Après on a déambulé sans but, juste pour faire passer le temps. On parlait peu. On évitait les yeux de gens. Je me sentais déjà coupable. J’avais l’impression que tout le monde savait ce qu’on allait faire. Et ce temps qui ne passait pas. C’était dix fois pire qu’avant un exam. Et puis les musiciens ont fini par balancer leurs notes. Tout le village est rentré sous le chapiteau comme des fourmis qui vont se mettre à l’abri. On les a suivis. Nos parents auraient trouvé louche de pas nous voir. Neuf heures. Ptén encore deux heures.

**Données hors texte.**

/-- R63: a hard reset empties the plan store, it stays empty through every step that does not end in RUN, and START
leaves every item as it is. -/
def Obligations.PlanStoreFillsOnlyInRun : Prop :=
  (∀ (a : BitVec 4) (r : BitVec 3) (s t : State), exec (.hardReset a r) s = .next t →
    t.store.queue = [] ∧ t.store.current = none ∧ t.store.ret = none ∧ t.store.excursion = none ∧
      t.store.free = 128 ∧ t.store.intake = none ∧ t.store.lastAppended = 0 ∧ t.store.lastCommitted = 0) ∧
    (∀ s t : State, (s.conf.life ≠ .run → s.store = .afterReset) → step s = .next t →
      t.conf.life ≠ .run → t.store = .afterReset) ∧
    ∀ (o : Origin) (args : List Byte) (s t : State), exec (.start o args) s = .next t → t.store = s.store

/-- 12.1, R172, R177: the life state and the straps change only by HARD_RESET, but for CONFIG to RUN by START; in RUN
the configuration items are fixed. -/
def Obligations.LifeStateChangesOnlyByStartAndReset : Prop :=
  ∀ s t : State, frontIs isHardReset s = false → step s = .next t →
    t.conf.straps = s.conf.straps ∧
      (s.conf.life = .run → t.conf.life = .run ∧ t.conf.items = s.conf.items) ∧
      (s.conf.life = .strapFault → t.conf.life = .strapFault) ∧
      (s.conf.life = .config → t.conf.life = .config ∨ (t.conf.life = .run ∧ frontIs isStart s = true))

/-- R1: mount time keeps its 48-bit range, and in RUN it never decreases but by a hard reset, nor advances by more
than the two counts of a unit correction in one step. -/
def Obligations.MountTimeNeverDecreasesInRun : Prop :=
  ∀ s t : State, s.Timed → step s = .next t →
    t.Timed ∧
      (s.conf.life = .run → frontIs isHardReset s = false → s.now ≤ t.now ∧ t.now ≤ s.now + 2)

/-- R49: owned + free = 128 after every step, and an open intake owns exactly the own count of its header. -/
def Obligations.SegmentPoolIsConserved : Prop :=
  ∀ s t : State, s.Pooled → step s = .next t → t.Pooled

/-- R21, R28 to R32: the transmit queue keeps its order of rank, its room and its single STATUS and PROPOSE, the numbers
that tell its entries apart stay distinct (log 4), and the counters and runs keep their ranges. -/
def Obligations.TransmitQueueKeepsItsOrder : Prop :=
  ∀ s t : State, s.port.Ordered → step s = .next t → t.port.Ordered

/-- R47, R48: the pending queue stays short and strictly ordered, no seq is held twice, and each place holds its
kind. -/
def Obligations.PlanKeepsItsOrder : Prop :=
  ∀ s t : State, s.store.Ordered → step s = .next t → t.store.Ordered

/-- R160: after every step the drive enable and the brake are those of the motion mode and the line causes. -/
def Obligations.OutputsFollowModeAndLines : Prop :=
  ∀ s t : State, s.OutputsSafe → step s = .next t → t.OutputsSafe

/-- R105 to R107, R109: in any one round the controller asserts its slot in GO rolls or in SKIP rolls, never in both,
and every complete GO roll it records is one it asserted, at its own D_i or above. -/
def Obligations.RollAssertionsStayHonest : Prop :=
  ∀ s t : State, s.Agreeing → step s = .next t → t.Agreeing

/-- R128: |guide_applied| never exceeds GUIDE_TOTAL_MAX and |applied_offset| never exceeds OFFSET_MAX. -/
def Obligations.OffsetsAndGuideStayBounded : Prop :=
  ∀ s t : State, s.Bounded → step s = .next t → t.Bounded

/-- R168: the ring never holds more than 256 entries nor the post-trigger count more than 64. -/
def Obligations.TraceStaysBounded : Prop :=
  ∀ s t : State, s.axis.TraceBounded → step s = .next t → t.axis.TraceBounded

/-- R23: a frame heard by a port that is not silent, which fails a test, leaves everything but the reception as it
was, whatever its class: not taken, no slot, no event, no counter. -/
def Obligations.FramesThatFailTheTestsChangeNothing : Prop :=
  ∀ (c : Instr) (f : Frame) (s : State), c.frame? = some f → s.conf.life ≠ .strapFault →
    passesTests s f.cls ⟨f.sender, f.dest⟩ = false →
    exec c s = .next (s.receiving (some ⟨f, false, false, none⟩))

/-! ### Frames as bytes -/

/-- R35 and 3.3: reading a payload of each class gives back the fields it was written from, for every value that the
fields' sizes allow, and every payload has the fixed length of its class. -/
def Obligations.PayloadsRoundTrip : Prop :=
  (∀ c : CallFields, c.epoch < 2 ^ 48 → c.seq < 2 ^ 16 → c.verdict < 2 ^ 8 → c.d < 2 ^ 32 →
    readCall (callPayload c) = some c ∧ (callPayload c).length = 13) ∧
  (∀ h : HoldFields, h.cause < 2 ^ 8 → h.seq < 2 ^ 16 → h.flags < 2 ^ 8 →
    readHold (holdPayload h) = some h ∧ (holdPayload h).length = 4) ∧
  (∀ a : AbandonFields, a.seq < 2 ^ 16 → a.epoch < 2 ^ 48 → a.cause < 2 ^ 8 →
    readAbandon (abandonPayload a) = some a ∧ (abandonPayload a).length = 9) ∧
  (∀ g : GuideFields, g.seq < 2 ^ 16 → (∀ x ∈ [g.dAz, g.dEl, g.dRot], -2 ^ 31 ≤ x ∧ x < 2 ^ 31) →
    readGuide (guidePayload g) = some g ∧ (guidePayload g).length = 15) ∧
  (∀ n : Nat, n < 2 ^ 32 → readTime (timePayload n) = some n ∧ (timePayload n).length = 4) ∧
  (∀ (n : Nat) (v : Int), n < 2 ^ 8 → -2 ^ 31 ≤ v → v < 2 ^ 31 →
    readConfig (configPayload n v) = some (n, v) ∧ (configPayload n v).length = 5) ∧
  (∀ h : HeadFields, h.seq < 2 ^ 16 → h.kind < 2 ^ 8 → h.windowOpen < 2 ^ 48 → h.windowClose < 2 ^ 48 →
    h.dwell < 2 ^ 32 → (∀ r, h.counts.get r < 2 ^ 8) →
    readHead (headPayload h) = some h ∧ (headPayload h).length = 24) ∧
  (∀ g : SegFields, g.seq < 2 ^ 16 → g.index < 2 ^ 8 → g.segment.tStart < 2 ^ 48 → g.segment.span < 2 ^ 32 →
    (∀ x ∈ [g.segment.c0, g.segment.c1, g.segment.c2, g.segment.c3], -2 ^ 31 ≤ x ∧ x < 2 ^ 31) →
    readSeg (segPayload g) = some g ∧ (segPayload g).length = 29)

/-- 3.3 and R19: on the medium a PROPOSE or ROLL of lower epoch wins over one of higher epoch, then lower seq, then
the lower verdict (GO before SKIP), then lower D. -/
def Obligations.LowerCallWinsArbitration : Prop :=
  ∀ a b : CallFields,
    a.epoch < 2 ^ 48 → a.seq < 2 ^ 16 → a.verdict < 2 ^ 8 → a.d < 2 ^ 32 →
    b.epoch < 2 ^ 48 → b.seq < 2 ^ 16 → b.verdict < 2 ^ 8 → b.d < 2 ^ 32 →
    ∀ (k : FrameClass) (sender : BitVec 4) (dest : BitVec 8),
    (winsOver ⟨k, sender, dest, callPayload a⟩ ⟨k, sender, dest, callPayload b⟩ = true ↔
      a.epoch < b.epoch ∨ (a.epoch = b.epoch ∧ (a.seq < b.seq ∨ (a.seq = b.seq ∧
        (a.verdict < b.verdict ∨ (a.verdict = b.verdict ∧ a.d < b.d))))))

/-! ### Exact arithmetic -/

/-- R67, R68: the nearest integer of an exact number is that of the real number it stands for, half-way values toward
+∞; sums, differences and products of numbers with one square root are exact. -/
def Obligations.RoundingIsExact : Prop :=
  (∀ x : Exact, 0 < x.den → x.nearest = ⌊x.value + 1 / 2⌋ ∧ x.round = resultOf x.value ∧ x.floor = ⌊x.value⌋ ∧
    x.ceil = ⌈x.value⌉) ∧
  (∀ x y : Exact, 0 < x.den → 0 < y.den → (x.q = 0 ∨ y.q = 0 ∨ x.n = y.n) →
    (x.add y).value = x.value + y.value ∧ (x.sub y).value = x.value - y.value ∧
      (x.mul y).value = x.value * y.value) ∧
  ∀ (x : Exact) (k : Int), 0 < x.den → ((x.ltInt k = true ↔ x.value < k) ∧ (x.gtInt k = true ↔ (k : ℝ) < x.value))

/-- R69 to R71: the position and the velocity of a track at a mount time, and at the exact time to which the second goal
of a proposal needs them, are those of the cubic of its segment. -/
def Obligations.TrackIsTheCubicOfItsSegment : Prop :=
  (∀ (tr : Track) (t : Nat), IsTrackAt tr t (tr.pos t) (tr.vel t)) ∧
    ∀ (tr : Track) (time : Exact), 0 < time.den → IsTrackAt tr time.value (tr.evalAt time).1 (tr.evalAt time).2

/-! ### The time base -/

/-- R3, R4, R13 to R15, R31, R169: an edge in FREE. Spaced edges are counted; the fourth steps mount time onto its whole
second `w` and locks, with the step's effects on the correction, the link second, the ticks, the trace and the transmit
entries it passes, and ends TIME. A `w` past the top of mount time leaves it at the top (log 41). -/
def Obligations.PpsEdgeInFree : Prop :=
  ∀ (s : State) (w : Int), s.time.timeState = .free → s.time.residue = 0 → s.EdgeAt w →
    let spaced : Prop := ∃ l, s.time.lastCapture = some l ∧ |(s.now : Int) - l - 1000000| ≤ s.items.lockWindow
    ∃ t, exec .ppsEdge s = .next t ∧
      (¬spaced → t = { s with time := { s.time with lastCapture := some s.now, qualifying := 1 } }) ∧
      (spaced → s.time.qualifying ≠ 3 →
        t = { s with time := { s.time with lastCapture := some s.now, qualifying := s.time.qualifying + 1 } }) ∧
      (spaced → s.time.qualifying = 3 →
        t.time =
          { s.time with
            mountTime := min w.toNat 281474976710655, timeState := .locked, lastCapture := some s.now, qualifying := 0
            misses := 0, residue := 0, correction := none, goodSeconds := [w], judgeSecond := w + 1000000
            nextSecond := t.time.nextSecond, nextTick := t.time.nextTick } ∧
        Stepped 2 s t ∧
        (s.conf.life ≠ .strapFault → t.hold = { s.hold with causes := { s.hold.causes with time := false } }) ∧
        (Enabled s .timeLocked → (s.leftAt (max s.now t.now)).length + 2 ≤ 8 →
          Queued t (eventFrame s .timeLocked 0 (BitVec.ofInt 32 (s.edgeError w))) (t.now + 1000000)) ∧
        t.store = s.store ∧ t.round = s.round ∧ t.traj = s.traj ∧ t.conf = s.conf ∧ t.pins = s.pins)

/-- R3, R5, R10, R12, R13, R31, R169: an edge in LOCKED. A first good edge for its whole second `w` clears the misses
and either applies the pending set, with the effects of a step, or begins the correction of the whole error; every
other edge changes the last capture only. The good seconds that are kept are log 44. -/
def Obligations.PpsEdgeInLocked : Prop :=
  ∀ (s : State) (w : Int), s.time.timeState = .locked → s.EdgeAt w →
    ∃ t, exec .ppsEdge s = .next t ∧
      ((s.items.lockWindow : Int) < |s.edgeError w| ∨ w ∈ s.time.goodSeconds →
        t = { s with time := { s.time with lastCapture := some s.now } }) ∧
      (|s.edgeError w| ≤ s.items.lockWindow → w ∉ s.time.goodSeconds →
        (s.time.pendingSet = none →
          t =
            { s with
              time :=
                { s.time with
                  lastCapture := some s.now, misses := 0, residue := w - s.now
                  goodSeconds := w :: s.time.goodSeconds.filter fun g => decide (s.time.judgeSecond ≤ g)
                  correction := correctionFrom s.now (w - s.now) } }) ∧
        ∀ n, s.time.pendingSet = some n →
          t.time =
            { s.time with
              mountTime := min (n * 1000000) 281474976710655, lastCapture := some s.now, misses := 0, residue := 0
              correction := none, pendingSet := none, setTaken := true
              goodSeconds := [((n * 1000000 : Nat) : Int)], judgeSecond := ((n * 1000000 : Nat) : Int) + 1000000
              nextSecond := t.time.nextSecond, nextTick := t.time.nextTick } ∧
          Stepped 1 s t ∧
          t = { s with
                time := t.time, port := t.port, axis := { s.axis with ring := [], phase := t.axis.phase } })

Un coucou par ci, un bonjour par là, un sourire crispé, le pied qui battait la cadence, j’avais même pas vu partir Fred. Il est revenu en tenant un truc sous sa veste et nous a fait signe de la tête de le suivre. On l’a suivi dans l’ombre. On s’est engouffrés dans une ruelle et là, il nous a sorti la bouteille de vin blanc. « Avec ça, ça ira mieux ». Elle était déjà ouverte. On se l’est passée, une fois, deux fois. Ca me brûlait le ventre, mais on en connaissait les effets. Les mariages c’est une vraie école pour les pochtrons débutants. Les dix coups de l’église ont retentis. Plus qu’une heure. On a tous été pissés dans le petit prés, à côté du parking. Le vin ou la trouille, ch’ai pas. Fred s’est planté quand il nous a raconté une histoire de son père pendant la guerre en Algérie. Une mission de nuit. Ch’ai pas si c’était pour nous mettre en confiance, mais moi, ça m’a mis les jetons encore plus. Il donnait les détails. Les brindilles qui craquent sous la semelle, l’odeur que le vent transporte. Il mimait son père qui avançait avec une mitraillette, prêt à zigouiller les bronzés, qu’il disait. L’avantage, c’est que ça faisait passer le temps. « Il en a tué ton père ? » a demandé Ptiluc. « Sûr, qu’il la fait. C’était pas un trouillard ! » Alors je me suis demandé si c’était courageux de tuer des gens. Si les héros ne sont pas que des tueurs. J’voulais pas être du côté des méchants. J’voulais plus le faire le truc de la statue. J’voulais plus être un héros. Heureusement Nono a commencé à se marrer. Lui, il s’était pas fait embarqué par l’histoire. « J’ai vu les filles. J’leur ai fait un grand sourire. T’imagines leur tête quand elles vont voir la vierge ? » Ptén c’est vrai ça. « Et si elles tombent dans les pommes ? » « Bén tu la réveilleras comme dans les films, avec le bouche à bouche ». « Hé ch’ai pas faire ça moi ! » a dit Ptiluc en laissant tomber les mains sur ses genoux avec un dépit amplifié par le vin blanc. « Te bile pas, elles vont pas s’évanouir. Elles vont avoir la tremblote, peut-être même pleurer » Et Fred, tout fier, s’est redressé comme un césar « Et nous, on sera là pour les consoler ». La litanie de mon père m’a rattrapé « Tout se mérite fiston ». Ouais…On l’aura bien mérité ce moment.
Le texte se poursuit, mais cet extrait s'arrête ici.